TASK
Although the data below holds other lines too, output only those from the line with "(Table.fill n x).get i = x := by" up to and including the line with "are equal. -/", exactly as they appear.

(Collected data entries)
-- ==== Sys2Proof/Laws/Table.lean ====
section
/-! SUPPORT. Reading, building and writing tables of fixed length. -/

namespace Sys2Proof

@[simp] theorem Table.get_tab {n : Nat} {α : Type} (f : Fin n → α) (i : Fin n) :
    (Table.tab f).get i = f i := by
  unfold Table.get Table.tab
  exact List.getElem_ofFn _

@[simp] theorem Table.get_fill {n : Nat} {α : Type} (x : α) (i : Fin n) :
    (Table.fill n x).get i = x := by
  unfold Table.get Table.fill
  exact List.getElem_replicate _

theorem Table.get_set {n : Nat} {α : Type} (t : Table n α) (i j : Fin n) (x : α) :
    (t.set i x).get j = if i = j then x else t.get j := by
  simp only [Table.get, Table.set, List.getElem_set, Fin.ext_iff]

@[simp] theorem Table.get_set_self {n : Nat} {α : Type} (t : Table n α) (i : Fin n) (x : α) :
    (t.set i x).get i = x := by
  rw [Table.get_set, if_pos rfl]

theorem Table.get_set_ne {n : Nat} {α : Type} (t : Table n α) {i j : Fin n} (x : α) (h : i ≠ j) :
    (t.set i x).get j = t.get j := by
  rw [Table.get_set, if_neg h]

/-- Two tables with the same entries are equal. -/
theorem Table.ext_get {n : Nat} {α : Type} {s t : Table n α} (h : ∀ i, s.get i = t.get i) : s = t := by
  obtain ⟨a, ha⟩ := s
  obtain ⟨b, hb⟩ := t
  have : a = b := by
    apply List.ext_getElem (by omega)
    intro i h1 h2
    exact h ⟨i, by omega⟩
  subst this
  rfl

end Sys2Proof
end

ANSWER BOX
    (Table.fill n x).get i = x := by
  unfold Table.get Table.fill
  exact List.getElem_replicate _

theorem Table.get_set {n : Nat} {α : Type} (t : Table n α) (i j : Fin n) (x : α) :
    (t.set i x).get j = if i = j then x else t.get j := by
  simp only [Table.get, Table.set, List.getElem_set, Fin.ext_iff]

@[simp] theorem Table.get_set_self {n : Nat} {α : Type} (t : Table n α) (i : Fin n) (x : α) :
    (t.set i x).get i = x := by
  rw [Table.get_set, if_pos rfl]

theorem Table.get_set_ne {n : Nat} {α : Type} (t : Table n α) {i j : Fin n} (x : α) (h : i ≠ j) :
    (t.set i x).get j = t.get j := by
  rw [Table.get_set, if_neg h]

/-- Two tables with the same entries are equal. -/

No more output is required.